◆ Directions for this task
Gather each line of the entries below that includes "commits".

(Data extracted from a collection)
-- ==== Sys2Proof/Laws/State.lean ====
section
/-! SUPPORT. One lemma for each field and each update of the state: what an update leaves as it was. All are true by
definition. Below them, what is read after an update. -/

namespace Sys2Proof.Machine

/-! ### The three parts of the state -/

@[simp] theorem State.up_chip (s : State) (f : Chip → Chip) : (s.up f).chip = f s.chip := rfl
@[simp] theorem State.up_mem (s : State) (f : Chip → Chip) : (s.up f).mem = s.mem := rfl
@[simp] theorem State.up_pending (s : State) (f : Chip → Chip) : (s.up f).pending = s.pending := rfl
@[simp] theorem State.mapMem_chip (s : State) (f : Mem → Mem) : (s.mapMem f).chip = s.chip := rfl
@[simp] theorem State.mapMem_mem (s : State) (f : Mem → Mem) : (s.mapMem f).mem = f s.mem := rfl
@[simp] theorem State.mapMem_pending (s : State) (f : Mem → Mem) : (s.mapMem f).pending = s.pending := rfl
@[simp] theorem State.up_up (s : State) (f g : Chip → Chip) : (s.up f).up g = s.up fun c => g (f c) := rfl

/-! ### setReg -/

@[simp] theorem Chip.setReg_member (c : Chip) (d p o : Nat) (w : Word) : (c.setReg d p o w).member = c.member := rfl
@[simp] theorem Chip.setReg_power (c : Chip) (d p o : Nat) (w : Word) : (c.setReg d p o w).power = c.power := rfl
@[simp] theorem Chip.setReg_porN (c : Chip) (d p o : Nat) (w : Word) : (c.setReg d p o w).porN = c.porN := rfl
@[simp] theorem Chip.setReg_now (c : Chip) (d p o : Nat) (w : Word) : (c.setReg d p o w).now = c.now := rfl
@[simp] theorem Chip.setReg_porAt (c : Chip) (d p o : Nat) (w : Word) : (c.setReg d p o w).porAt = c.porAt := rfl
@[simp] theorem Chip.setReg_cycleAt (c : Chip) (d p o : Nat) (w : Word) : (c.setReg d p o w).cycleAt = c.cycleAt := rfl
@[simp] theorem Chip.setReg_startAt (c : Chip) (d p o : Nat) (w : Word) : (c.setReg d p o w).startAt = c.startAt := rfl
@[simp] theorem Chip.setReg_fresh (c : Chip) (d p o : Nat) (w : Word) : (c.setReg d p o w).fresh = c.fresh := rfl
@[simp] theorem Chip.setReg_fuseOpen (c : Chip) (d p o : Nat) (w : Word) : (c.setReg d p o w).fuseOpen = c.fuseOpen := rfl
@[simp] theorem Chip.setReg_staged (c : Chip) (d p o : Nat) (w : Word) : (c.setReg d p o w).staged = c.staged := rfl
@[simp] theorem Chip.setReg_commits (c : Chip) (d p o : Nat) (w : Word) : (c.setReg d p o w).commits = c.commits := rfl
@[simp] theorem Chip.setReg_ports (c : Chip) (d p o : Nat) (w : Word) : (c.setReg d p o w).ports = c.ports := rfl
@[simp] theorem Chip.setReg_nextReq (c : Chip) (d p o : Nat) (w : Word) : (c.setReg d p o w).nextReq = c.nextReq := rfl
@[simp] theorem Chip.setReg_inflight (c : Chip) (d p o : Nat) (w : Word) : (c.setReg d p o w).inflight = c.inflight := rfl
@[simp] theorem Chip.setReg_waiting (c : Chip) (d p o : Nat) (w : Word) : (c.setReg d p o w).waiting = c.waiting := rfl
@[simp] theorem Chip.setReg_bcast (c : Chip) (d p o : Nat) (w : Word) : (c.setReg d p o w).bcast = c.bcast := rfl
@[simp] theorem Chip.setReg_linksDown (c : Chip) (d p o : Nat) (w : Word) : (c.setReg d p o w).linksDown = c.linksDown := rfl
@[simp] theorem Chip.setReg_raisedAt (c : Chip) (d p o : Nat) (w : Word) : (c.setReg d p o w).raisedAt = c.raisedAt := rfl
@[simp] theorem Chip.setReg_raised (c : Chip) (d p o : Nat) (w : Word) : (c.setReg d p o w).raised = c.raised := rfl
@[simp] theorem Chip.setReg_wroteAt (c : Chip) (d p o : Nat) (w : Word) : (c.setReg d p o w).wroteAt = c.wroteAt := rfl
@[simp] theorem Chip.setReg_wrote (c : Chip) (d p o : Nat) (w : Word) : (c.setReg d p o w).wrote = c.wrote := rfl
@[simp] theorem Chip.setReg_svcOut (c : Chip) (d p o : Nat) (w : Word) : (c.setReg d p o w).svcOut = c.svcOut := rfl
@[simp] theorem Chip.setReg_wires (c : Chip) (d p o : Nat) (w : Word) : (c.setReg d p o w).wires = c.wires := rfl
@[simp] theorem Chip.setReg_carried (c : Chip) (d p o : Nat) (w : Word) : (c.setReg d p o w).carried = c.carried := rfl
@[simp] theorem Chip.setReg_rxMaps (c : Chip) (d p o : Nat) (w : Word) : (c.setReg d p o w).rxMaps = c.rxMaps := rfl
@[simp] theorem Chip.setReg_inReset (c : Chip) (d p o : Nat) (w : Word) : (c.setReg d p o w).inReset = c.inReset := rfl
@[simp] theorem Chip.setReg_boot (c : Chip) (d p o : Nat) (w : Word) : (c.setReg d p o w).boot = c.boot := rfl
@[simp] theorem Chip.setReg_profile (c : Chip) (d p o : Nat) (w : Word) : (c.setReg d p o w).profile = c.profile := rfl
@[simp] theorem Chip.setReg_outs (c : Chip) (d p o : Nat) (w : Word) : (c.setReg d p o w).outs = c.outs := rfl
@[simp] theorem Chip.setReg_lanes (c : Chip) (d p o : Nat) (w : Word) : (c.setReg d p o w).lanes = c.lanes := rfl
@[simp] theorem Chip.setReg_layers (c : Chip) (d p o : Nat) (w : Word) : (c.setReg d p o w).layers = c.layers := rfl
@[simp] theorem Chip.setReg_dies (c : Chip) (d p o : Nat) (w : Word) : (c.setReg d p o w).dies = c.dies := rfl
@[simp] theorem Chip.setReg_drivers (c : Chip) (d p o : Nat) (w : Word) : (c.setReg d p o w).drivers = c.drivers := rfl
@[simp] theorem Chip.setReg_chans (c : Chip) (d p o : Nat) (w : Word) : (c.setReg d p o w).chans = c.chans := rfl
@[simp] theorem Chip.setReg_codes (c : Chip) (d p o : Nat) (w : Word) : (c.setReg d p o w).codes = c.codes := rfl
@[simp] theorem Chip.setReg_resends (c : Chip) (d p o : Nat) (w : Word) : (c.setReg d p o w).resends = c.resends := rfl
@[simp] theorem Chip.setReg_badWords (c : Chip) (d p o : Nat) (w : Word) : (c.setReg d p o w).badWords = c.badWords := rfl
@[simp] theorem Chip.setReg_fixups (c : Chip) (d p o : Nat) (w : Word) : (c.setReg d p o w).fixups = c.fixups := rfl
@[simp] theorem Chip.setReg_ramblers (c : Chip) (d p o : Nat) (w : Word) : (c.setReg d p o w).ramblers = c.ramblers := rfl
@[simp] theorem Chip.setReg_baskets (c : Chip) (d p o : Nat) (w : Word) : (c.setReg d p o w).baskets = c.baskets := rfl
@[simp] theorem Chip.setReg_otp (c : Chip) (d p o : Nat) (w : Word) : (c.setReg d p o w).otp = c.otp := rfl
@[simp] theorem Chip.setReg_fatals (c : Chip) (d p o : Nat) (w : Word) : (c.setReg d p o w).fatals = c.fatals := rfl
@[simp] theorem Chip.setReg_quote (c : Chip) (d p o : Nat) (w : Word) : (c.setReg d p o w).quote = c.quote := rfl
@[simp] theorem Chip.setReg_otpSkew (c : Chip) (d p o : Nat) (w : Word) : (c.setReg d p o w).otpSkew = c.otpSkew := rfl
@[simp] theorem Chip.setReg_logRestarted (c : Chip) (d p o : Nat) (w : Word) : (c.setReg d p o w).logRestarted = c.logRestarted := rfl
@[simp] theorem Chip.setReg_via (c : Chip) (d p o : Nat) (w : Word) : (c.setReg d p o w).via = c.via := rfl
@[simp] theorem Chip.setReg_jtagIr (c : Chip) (d p o : Nat) (w : Word) : (c.setReg d p o w).jtagIr = c.jtagIr := rfl
@[simp] theorem Chip.setReg_jtagCredit (c : Chip) (d p o : Nat) (w : Word) : (c.setReg d p o w).jtagCredit = c.jtagCredit := rfl
@[simp] theorem Chip.setReg_jtagDr (c : Chip) (d p o : Nat) (w : Word) : (c.setReg d p o w).jtagDr = c.jtagDr := rfl

/-! ### stage -/

@[simp] theorem Chip.stage_member (c : Chip) (d p o : Nat) (w : Word) : (c.stage d p o w).member = c.member := rfl
@[simp] theorem Chip.stage_power (c : Chip) (d p o : Nat) (w : Word) : (c.stage d p o w).power = c.power := rfl
@[simp] theorem Chip.stage_porN (c : Chip) (d p o : Nat) (w : Word) : (c.stage d p o w).porN = c.porN := rfl
@[simp] theorem Chip.stage_now (c : Chip) (d p o : Nat) (w : Word) : (c.stage d p o w).now = c.now := rfl
@[simp] theorem Chip.stage_porAt (c : Chip) (d p o : Nat) (w : Word) : (c.stage d p o w).porAt = c.porAt := rfl
@[simp] theorem Chip.stage_cycleAt (c : Chip) (d p o : Nat) (w : Word) : (c.stage d p o w).cycleAt = c.cycleAt := rfl
@[simp] theorem Chip.stage_startAt (c : Chip) (d p o : Nat) (w : Word) : (c.stage d p o w).startAt = c.startAt := rfl
@[simp] theorem Chip.stage_fresh (c : Chip) (d p o : Nat) (w : Word) : (c.stage d p o w).fresh = c.fresh := rfl
@[simp] theorem Chip.stage_fuseOpen (c : Chip) (d p o : Nat) (w : Word) : (c.stage d p o w).fuseOpen = c.fuseOpen := rfl
@[simp] theorem Chip.stage_regs (c : Chip) (d p o : Nat) (w : Word) : (c.stage d p o w).regs = c.regs := rfl
@[simp] theorem Chip.stage_commits (c : Chip) (d p o : Nat) (w : Word) : (c.stage d p o w).commits = c.commits := rfl
@[simp] theorem Chip.stage_ports (c : Chip) (d p o : Nat) (w : Word) : (c.stage d p o w).ports = c.ports := rfl
@[simp] theorem Chip.stage_nextReq (c : Chip) (d p o : Nat) (w : Word) : (c.stage d p o w).nextReq = c.nextReq := rfl
@[simp] theorem Chip.stage_inflight (c : Chip) (d p o : Nat) (w : Word) : (c.stage d p o w).inflight = c.inflight := rfl
@[simp] theorem Chip.stage_waiting (c : Chip) (d p o : Nat) (w : Word) : (c.stage d p o w).waiting = c.waiting := rfl
@[simp] theorem Chip.stage_bcast (c : Chip) (d p o : Nat) (w : Word) : (c.stage d p o w).bcast = c.bcast := rfl
@[simp] theorem Chip.stage_linksDown (c : Chip) (d p o : Nat) (w : Word) : (c.stage d p o w).linksDown = c.linksDown := rfl
@[simp] theorem Chip.stage_raisedAt (c : Chip) (d p o : Nat) (w : Word) : (c.stage d p o w).raisedAt = c.raisedAt := rfl
@[simp] theorem Chip.stage_raised (c : Chip) (d p o : Nat) (w : Word) : (c.stage d p o w).raised = c.raised := rfl
@[simp] theorem Chip.stage_wroteAt (c : Chip) (d p o : Nat) (w : Word) : (c.stage d p o w).wroteAt = c.wroteAt := rfl
@[simp] theorem Chip.stage_wrote (c : Chip) (d p o : Nat) (w : Word) : (c.stage d p o w).wrote = c.wrote := rfl
@[simp] theorem Chip.stage_svcOut (c : Chip) (d p o : Nat) (w : Word) : (c.stage d p o w).svcOut = c.svcOut := rfl
@[simp] theorem Chip.stage_wires (c : Chip) (d p o : Nat) (w : Word) : (c.stage d p o w).wires = c.wires := rfl
@[simp] theorem Chip.stage_carried (c : Chip) (d p o : Nat) (w : Word) : (c.stage d p o w).carried = c.carried := rfl
@[simp] theorem Chip.stage_rxMaps (c : Chip) (d p o : Nat) (w : Word) : (c.stage d p o w).rxMaps = c.rxMaps := rfl
@[simp] theorem Chip.stage_inReset (c : Chip) (d p o : Nat) (w : Word) : (c.stage d p o w).inReset = c.inReset := rfl
@[simp] theorem Chip.stage_boot (c : Chip) (d p o : Nat) (w : Word) : (c.stage d p o w).boot = c.boot := rfl
@[simp] theorem Chip.stage_profile (c : Chip) (d p o : Nat) (w : Word) : (c.stage d p o w).profile = c.profile := rfl
@[simp] theorem Chip.stage_outs (c : Chip) (d p o : Nat) (w : Word) : (c.stage d p o w).outs = c.outs := rfl
@[simp] theorem Chip.stage_lanes (c : Chip) (d p o : Nat) (w : Word) : (c.stage d p o w).lanes = c.lanes := rfl
@[simp] theorem Chip.stage_layers (c : Chip) (d p o : Nat) (w : Word) : (c.stage d p o w).layers = c.layers := rfl
@[simp] theorem Chip.stage_dies (c : Chip) (d p o : Nat) (w : Word) : (c.stage d p o w).dies = c.dies := rfl
@[simp] theorem Chip.stage_drivers (c : Chip) (d p o : Nat) (w : Word) : (c.stage d p o w).drivers = c.drivers := rfl
@[simp] theorem Chip.stage_chans (c : Chip) (d p o : Nat) (w : Word) : (c.stage d p o w).chans = c.chans := rfl
@[simp] theorem Chip.stage_codes (c : Chip) (d p o : Nat) (w : Word) : (c.stage d p o w).codes = c.codes := rfl
@[simp] theorem Chip.stage_resends (c : Chip) (d p o : Nat) (w : Word) : (c.stage d p o w).resends = c.resends := rfl
@[simp] theorem Chip.stage_badWords (c : Chip) (d p o : Nat) (w : Word) : (c.stage d p o w).badWords = c.badWords := rfl
@[simp] theorem Chip.stage_fixups (c : Chip) (d p o : Nat) (w : Word) : (c.stage d p o w).fixups = c.fixups := rfl
@[simp] theorem Chip.stage_ramblers (c : Chip) (d p o : Nat) (w : Word) : (c.stage d p o w).ramblers = c.ramblers := rfl
@[simp] theorem Chip.stage_baskets (c : Chip) (d p o : Nat) (w : Word) : (c.stage d p o w).baskets = c.baskets := rfl
@[simp] theorem Chip.stage_otp (c : Chip) (d p o : Nat) (w : Word) : (c.stage d p o w).otp = c.otp := rfl
@[simp] theorem Chip.stage_fatals (c : Chip) (d p o : Nat) (w : Word) : (c.stage d p o w).fatals = c.fatals := rfl
@[simp] theorem Chip.stage_quote (c : Chip) (d p o : Nat) (w : Word) : (c.stage d p o w).quote = c.quote := rfl
@[simp] theorem Chip.stage_otpSkew (c : Chip) (d p o : Nat) (w : Word) : (c.stage d p o w).otpSkew = c.otpSkew := rfl
@[simp] theorem Chip.stage_logRestarted (c : Chip) (d p o : Nat) (w : Word) : (c.stage d p o w).logRestarted = c.logRestarted := rfl
@[simp] theorem Chip.stage_via (c : Chip) (d p o : Nat) (w : Word) : (c.stage d p o w).via = c.via := rfl
@[simp] theorem Chip.stage_jtagIr (c : Chip) (d p o : Nat) (w : Word) : (c.stage d p o w).jtagIr = c.jtagIr := rfl
@[simp] theorem Chip.stage_jtagCredit (c : Chip) (d p o : Nat) (w : Word) : (c.stage d p o w).jtagCredit = c.jtagCredit := rfl
@[simp] theorem Chip.stage_jtagDr (c : Chip) (d p o : Nat) (w : Word) : (c.stage d p o w).jtagDr = c.jtagDr := rfl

◆ Result of the task
@[simp] theorem Chip.setReg_commits (c : Chip) (d p o : Nat) (w : Word) : (c.setReg d p o w).commits = c.commits := rfl
@[simp] theorem Chip.stage_commits (c : Chip) (d p o : Nat) (w : Word) : (c.stage d p o w).commits = c.commits := rfl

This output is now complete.